/-- A fault in shared work: the tick controller abandons the tick at the first one (R503, R505). -/
def State.sharedFault (s : State) : State := s.abandonTick

/-- The whole step of the running tick rolls back, though the tick runs on (R494, R497). -/
def State.wholeStepFault (s : State) : State :=
  match s.tick.running with
  | none => s
  | some r => { s with tick := { s.tick with running := some { r with wholeFault := true } } }

/-- Slots whose step of the running tick rolls back (R503). -/
def State.slotFault (s : State) (m : BitVec 256) : State :=
  match s.tick.running with
  | none => s
  | some r => { s with tick := { s.tick with running := some { r with slotFail := r.slotFail ||| m } } }

/-- An event raised once in each tick: it is raised unless the running tick has raised it. -/
def State.raiseOnce (s : State) (code : Nat) : State :=
  match s.tick.running with
  | none => s.raise code
  | some r =>
    if r.once.contains code then s
    else ({ s with tick := { s.tick with running := some { r with once := code :: r.once } } }).raise code

/-! ## Addresses (R2, R350, R351, R526, R530, R588, R792) -/

/-- What a device address names. -/
inductive Place where
  | fast
  | deep
  | kv
  | spm (r : Region) (off : Nat)
  | regs (off : Nat)
  | window (h : Nat) (off : Nat)
  | hole
  deriving DecidableEq, Repr

/-- The core region's or cluster region's base address (R350). -/
def regionBase : Region → Nat
  | .cluster c => 0x40000000000 + c.die.val * 0x10000000 + c.cl.val * 0x1000000
  | .core c => 0x40000000000 + c.die.val * 0x10000000 + c.cl.val * 0x1000000 + 0x400000 + c.core.val * 0x80000

/-- The region's bytes (R350). -/
def regionBytes : Region → Nat
  | .cluster _ => 0x400000
  | .core _ => 0x80000

/-- The cluster of a region. -/
def regionClu : Region → ClusterId
  | .cluster c => c
  | .core c => c.cluster

/-- The place of a scratchpad offset from 0x400_0000_0000 (R350, R351). -/
def spmPlace (x : Nat) : Place :=
  let d := Fin.ofNat 4 (x / 0x10000000)
  let c := Fin.ofNat 16 (x / 0x1000000)
  let o := x % 0x1000000
  if o < 0x400000 then .spm (.cluster ⟨d, c⟩) o
  else if o < 0xC00000 then .spm (.core ⟨d, c, Fin.ofNat 16 ((o - 0x400000) / 0x80000)⟩) ((o - 0x400000) % 0x80000)
  else .hole

/-- The place of a device address (R792), by variant (R2). -/
def State.place (s : State) (a : Nat) : Place :=
  if a < (if s.is4008 then 0x4000000000 else 0x8000000000) then .fast
  else if a < 0x10000000000 then .hole
  else if a < (if s.is4008 then 0x1C000000000 else 0x28000000000) then .deep
  else if a < 0x30000000000 then .hole
  else if a < 0x40000000000 then .kv
  else if a < 0x40040000000 then spmPlace (a - 0x40000000000)
  else if a < 0x50000000000 then .hole
  else if a < 0x50010000000 then .regs (a - 0x50000000000)
  else if a < 0x60000000000 then .hole
  else if a < 0x70000000000 then .window ((a - 0x60000000000) / 2 ^ 34) ((a - 0x60000000000) % 2 ^ 34)
  else .hole

/-- The place is a stack. -/
def Place.isStack : Place → Bool
  | .fast => true
  | .deep => true
  | _ => false

/-- The place is scratchpad. -/
def Place.isSpm : Place → Bool
  | .spm _ _ => true
  | _ => false

/-- Two places belong to one memory: one tier, one scratchpad region. -/
def Place.same : Place → Place → Bool
  | .fast, .fast => true
  | .deep, .deep => true
  | .spm r _, .spm t _ => r == t
  | .kv, .kv => true
  | .window h _, .window k _ => h == k
  | _, _ => false

/-- Every 32-byte granule of a range lies in the stacks or in scratchpad (R3, R646). -/
def State.rangeMapped (s : State) (a : Nat) : Nat → Bool
  | 0 => true
  | n + 1 => ((s.place (a + 32 * n)).isStack || (s.place (a + 32 * n)).isSpm) && s.rangeMapped a n

/-- Where a stack address lies (R526): die, port, deep tier, channel, channel offset. -/
structure StackLoc where
  die : Nat
  port : Nat
  deep : Bool
  ch : Nat
  off : Nat
  deriving DecidableEq, Repr

/-- The map of R526 for both arrangements: nb bits of channel number, chunks of 2^cb bytes. -/
def foldMap (nb cb p : Nat) : Nat × Nat :=
  let b := p / 2 ^ (cb + nb)
  let slot := (p / 2 ^ cb % 2 ^ nb) ^^^ (b % 2 ^ nb) ^^^ (b / 2 ^ nb % 2 ^ nb)
  (slot, b * 2 ^ cb + p % 2 ^ cb)

/-- R526. -/
def State.stackMap (s : State) (a : Nat) : StackLoc :=
  let h := if s.is4008 then 1 else 0
  if a < 0x10000000000 then
    let m := foldMap (9 - h) 8 (a % 2 ^ (37 - h))
    ⟨a / 2 ^ (37 - h) % 4, m.1 / 128, false, m.1 % 128, m.2⟩
  else
    let sz := if s.is4008 then 0x3000000000 else 0x6000000000
    let x := a - 0x10000000000
    let m := foldMap (7 - h) 10 (x % sz)
    ⟨x / sz, m.1 / 32, true, m.1 % 32, m.2⟩

/-- The stack number of a location (R46). -/
def StackLoc.stk (l : StackLoc) : Nat := 4 * l.die + l.port

/-- The channel's number in STK_LIDX (R555). -/
def StackLoc.chan (l : StackLoc) : Nat := if l.deep then 128 + l.ch else l.ch

/-- The stack-local key of a granule: its channel and its place in the channel. -/
def granuleKey (chan off : Nat) : Nat := chan * 2 ^ 27 + off / 32

/-- The device address of a stack location, the inverse of R526. -/
def State.stackAddr (s : State) (stk : Nat) (chan off : Nat) : Nat :=
  let h := if s.is4008 then 1 else 0
  let deep := decide (128 ≤ chan)
  let nb := if deep then 7 - h else 9 - h
  let cb := if deep then 10 else 8
  let slot := if deep then stk % 4 * 32 + (chan - 128) else stk % 4 * 128 + chan
  let b := off / 2 ^ cb
  let lo := slot ^^^ (b % 2 ^ nb) ^^^ (b / 2 ^ nb % 2 ^ nb)
  let x := (b * 2 ^ nb + lo % 2 ^ nb) * 2 ^ cb + off % 2 ^ cb
  if deep then 0x10000000000 + stk / 4 * (if s.is4008 then 0x3000000000 else 0x6000000000) + x
  else stk / 4 * 2 ^ (37 - h) + x

/-! ## Scratchpad words (R397 to R399) -/

/-- The UE address latch form: byte offset, bit 22 the cluster region, [26:23] the core (08, SPM_UE_ADDR). -/
def ueForm (r : Region) (off : Nat) : Nat :=
  match r with
  | .cluster _ => off % 2 ^ 22 + 2 ^ 22
  | .core c => off % 2 ^ 22 + c.core.val * 2 ^ 23

/-- An armed injection lies in the words [a, a + n) of a tier (R739). -/
def State.injHits (s : State) (tier : Bool) (a n : Nat) : Bool :=
  let g := if tier then 32 else 4
  s.err.injArm && (s.err.injLatchTier == tier) && decide (a / g ≤ s.err.injLatch.toNat / g) &&
    decide (s.err.injLatch.toNat / g ≤ (a + n - 1) / g)

/-- The injection fires: it disarms, counts and raises event 0xA030 (R739). -/
def State.injFire (s : State) : State :=
  (s.modErr (fun e => { e with injArm := false, injFired := true, injected := bump e.injected })).raise 0xA030

/-- A read of scratchpad words: whether it delivers, with the corrections, the counts and the events of R398, R399. An
injection fires only on a read by work or a host, `live` (log 39). -/
def State.readSpm (s : State) (r : Region) (off n : Nat) (live : Bool := true) : Bool × State :=
  let a := regionBase r + off
  let inR := fun w => decide (a / 4 ≤ w) && decide (w ≤ (a + n - 1) / 4)
  let ones := s.badOne.filter inR
  let s := { s with badOne := s.badOne.filter (fun w => !inR w) }
  let s := if ones.isEmpty then s else s.modClu (regionClu r).num (fun c => { c with ce := bump c.ce ones.length })
  let bad := s.badTwo.filter inR
  let inj := live && s.injHits false a n
  if bad.isEmpty && !inj then (true, s)
  else
    let at_ := if inj then s.err.injLatch.toNat / 4 * 4 else (bad.headD 0) * 4
    let s := s.modClu (regionClu r).num (fun c => { c with
      ue := bump c.ue, ueAddr := BitVec.ofNat 27 (ueForm r (at_ - regionBase r)) })
    let s := s.raise 0x4140 none none (match r with | .core c => posOf c 0 | .cluster c => posOfCluster c)
    (false, if inj then s.injFire else s)

/-! ## Stack granules (R541 to R550) -/

/-- Adds to a plain set of triples. -/
def addOnce {α : Type} [DecidableEq α] (l : List α) (x : α) : List α := if l.contains x then l else x :: l

/-- A row is spared (R548), or its bank has no spare left (R550). -/
def State.spareRow (s : State) (k : Nat) (deep : Bool) (row : Nat) : State :=
  let bank := Config.bankOf deep row * 2 + if deep then 1 else 0
  let used := Tab.get 0 (s.stkAt k).spareUsed bank
  let lim := if deep then 32 else 16
  if used < lim then
    let left : BitVec 16 := BitVec.ofNat 16 (lim - (used + 1))
    (s.modStk k (fun t => { t with
      spareUsed := Tab.set 0 t.spareUsed bank (used + 1), repair := true, spared := bump t.spared,
      sparesFast := if !deep && decide (left < t.sparesFast) then left else t.sparesFast,
      sparesDeep := if deep && decide (left < t.sparesDeep) then left else t.sparesDeep })).raise 0x4103
  else (s.modStk k (fun t => { t with state := 4 })).raise 0x4104

/-- Reports an uncorrectable stack read (R545): counted, latched, event 0x4100. -/
def State.stkUe (s : State) (k a : Nat) : State :=
  (s.modStk k (fun t => { t with ue := bump t.ue, ueAddr := BitVec.ofNat 44 a })).raise 0x4100

/-- Marks a lane failed (R542). -/
def State.markLane (s : State) (k chan lane : Nat) : State :=
  (s.modStk k (fun t => { t with
    laneMap := Tab.set 0 t.laneMap chan (Tab.get 0 t.laneMap chan ||| BitVec.ofNat 9 (2 ^ lane)),
    lanesMarked := bump t.lanesMarked })).raise 0x4101

/-- The granule's errors on a read (R541 to R544, R548): whether it delivers, with the corrections, counts and repairs.
`row` is the channel row. -/
def State.granuleRead (s : State) (k chan off : Nat) : Bool × State :=
  let t := s.stkAt k
  let deep := decide (128 ≤ chan)
  let row := chan * 2 ^ 22 + off / (if deep then 2048 else 1024)
  if t.dead.contains chan then (false, s)
  else
    match t.errs.find? (fun e => e.1 == granuleKey chan off) with
    | none => (true, s)
    | some (key, e) =>
      let marked := Tab.get 0 t.laneMap chan
      if e.uncorrectable then (false, s.spareRow k deep row)
      else if marked.getLsbD e.lane then (true, s)
      else if marked ≠ 0 then
        (false, (s.modStk k (fun t => { t with dead := addKey t.dead chan, state := 4 })).raise 0x4102)
      else
        let hits := addOnce t.laneHits (chan, e.lane, row)
        let rows := addOnce t.rowHits (row, key)
        let s := s.modStk k (fun t => { t with
          errs := Tab.erase t.errs key, laneHits := hits, rowHits := rows,
          ceFast := if deep then t.ceFast else bump t.ceFast, ceDeep := if deep then bump t.ceDeep else t.ceDeep })
        let s := if 3 ≤ (hits.filter (fun h => h.1 == chan && h.2.1 == e.lane)).length then s.markLane k chan e.lane else s
        let s := if (rows.filter (fun h => h.1 == row)).length = 4 then s.spareRow k deep row else s
        (true, s)

/-- A read of a granule by anyone but the patrol: an uncorrectable one is reported (R545), an armed injection makes it so
(R739). -/
def State.readGranule (s : State) (k chan off a : Nat) : Bool × State :=
  let r := s.granuleRead k chan off
  if !r.1 then (false, r.2.stkUe k a)
  else if s.injHits true a 1 then (false, (r.2.stkUe k a).injFire)
  else r

/-- Reads n granules from a granule-aligned stack address; stops at the first that does not deliver. -/
def State.readGranules (s : State) (a : Nat) : Nat → Bool × State
  | 0 => (true, s)
  | n + 1 =>
    let l := s.stackMap a
    let r := s.readGranule l.stk l.chan l.off a
    if r.1 then r.2.readGranules (a + 32) n else r

/-- A checked read of [a, a + n) inside one memory: whether it delivers, with every effect. -/
def State.readDev (s : State) (a n : Nat) : Bool × State :=
  if n = 0 then (true, s)
  else
    match s.place a with
    | .spm r off => s.readSpm r off n
    | .fast => s.readGranules (a / 32 * 32) ((a + n - 1) / 32 - a / 32 + 1)
    | .deep => s.readGranules (a / 32 * 32) ((a + n - 1) / 32 - a / 32 + 1)
    | _ => (false, s)

/-- A write to memory: new data with new check bits in every word or granule it touches (R546, R397). -/
def State.writeDev (s : State) (a : Nat) (l : List Byte) : State :=
  if l.isEmpty then s
  else
    let s := s.poke a l
    let last := a + l.length - 1
    match s.place a with
    | .spm _ _ =>
      let out := fun w => !(decide (a / 4 ≤ w) && decide (w ≤ last / 4))
      { s with badOne := s.badOne.filter out, badTwo := s.badTwo.filter out }
    | .fast => { s with stk := s.stk.map (fun e => (e.1, { e.2 with
        errs := e.2.errs.filter (fun g => let x := s.stackAddr e.1 (g.1 / 2 ^ 27) (g.1 % 2 ^ 27 * 32)
          !(decide (a / 32 ≤ x / 32) && decide (x / 32 ≤ last / 32))) })) }
    | .deep => { s with stk := s.stk.map (fun e => (e.1, { e.2 with
        errs := e.2.errs.filter (fun g => let x := s.stackAddr e.1 (g.1 / 2 ^ 27) (g.1 % 2 ^ 27 * 32)
          !(decide (a / 32 ≤ x / 32) && decide (x / 32 ≤ last / 32))) })) }
    | _ => s

/-! ## Device rings (R366 to R376, R384 to R388) -/

/-- The ring's bytes. -/
def RingSt.cap (r : RingSt) : Nat := (r.sizeM1.toNat + 1) * 128

/-- Bytes from one pointer to another. -/
def RingSt.dist (r : RingSt) (lo hi : Nat) : Nat := (hi + 2 * r.cap - lo) % (2 * r.cap)

/-- A pointer moved on (R366). -/
def RingSt.adv (r : RingSt) (p n : Nat) : Nat := (p + n) % (2 * r.cap)

/-- Bytes that the consumer may read (R367). -/
def RingSt.readable (r : RingSt) : Nat := r.dist r.head (if r.spec then r.tail else r.ctail)

/-- The ring is full for an entry of n bytes (R367). -/
def RingSt.fullFor (r : RingSt) (n : Nat) : Bool := decide (r.cap < r.dist r.free r.tail + n)

/-- The ring's region. -/
def RingSt.region (r : RingSt) (c : CoreId) : Region := if r.loc then .cluster c.cluster else .core c

/-- Where byte p of the ring lies, as a device address (R366). -/
def RingSt.addr (r : RingSt) (c : CoreId) (p : Nat) : Nat := regionBase (r.region c) + r.base.toNat * 128 + p % r.cap

/-- The ring's pointers and marks at 0 (R395, R402). -/
def RingSt.clear (r : RingSt) : RingSt :=
  { r with head := 0, free := 0, tail := 0, ctail := 0, turn := 0, marks := [], full := false, pwait := false,
           cwait := false, stopped := false, resv := [], cueAt := .reset }

/-- Writes bytes at ring position p, wrapping. -/
def State.ringPut (s : State) (c : CoreId) (q p : Nat) (l : List Byte) : State :=
  let r := s.ringAt c q
  let n := r.cap - p % r.cap
  (s.writeDev (r.addr c p) (l.take n)).writeDev (r.addr c 0) (l.drop n)

/-- Reads n bytes from ring position p, wrapping, without the checks. -/
def State.ringGet (s : State) (c : CoreId) (q p n : Nat) : List Byte :=
  let r := s.ringAt c q
  let k := r.cap - p % r.cap
  s.peek (r.addr c p) (min n k) ++ s.peek (r.addr c 0) (n - min n k)

/-- A checked read from ring position p: whether it delivers, with every effect. -/
def State.ringRead (s : State) (c : CoreId) (q p n : Nat) : Bool × State :=
  let r := s.ringAt c q
  let k := r.cap - p % r.cap
  let a := s.readDev (r.addr c p) (min n k)
  if a.1 then a.2.readDev (r.addr c 0) (n - min n k) else a

/-- What a push or a release at an epoch may do now. -/
inductive MarkStep where
  | wait
  | plain
  | mark (m : RingMark)
  deriving DecidableEq, Repr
*-*-*
What you should do:
Each line from the one containing "def State.ringRead (s" through the final line of the records must be repeated exactly, with no line added or dropped.

Written answer:
def State.ringRead (s : State) (c : CoreId) (q p n : Nat) : Bool × State :=
  let r := s.ringAt c q
  let k := r.cap - p % r.cap
  let a := s.readDev (r.addr c p) (min n k)
  if a.1 then a.2.readDev (r.addr c 0) (n - min n k) else a

/-- What a push or a release at an epoch may do now. -/
inductive MarkStep where
  | wait
  | plain
  | mark (m : RingMark)
  deriving DecidableEq, Repr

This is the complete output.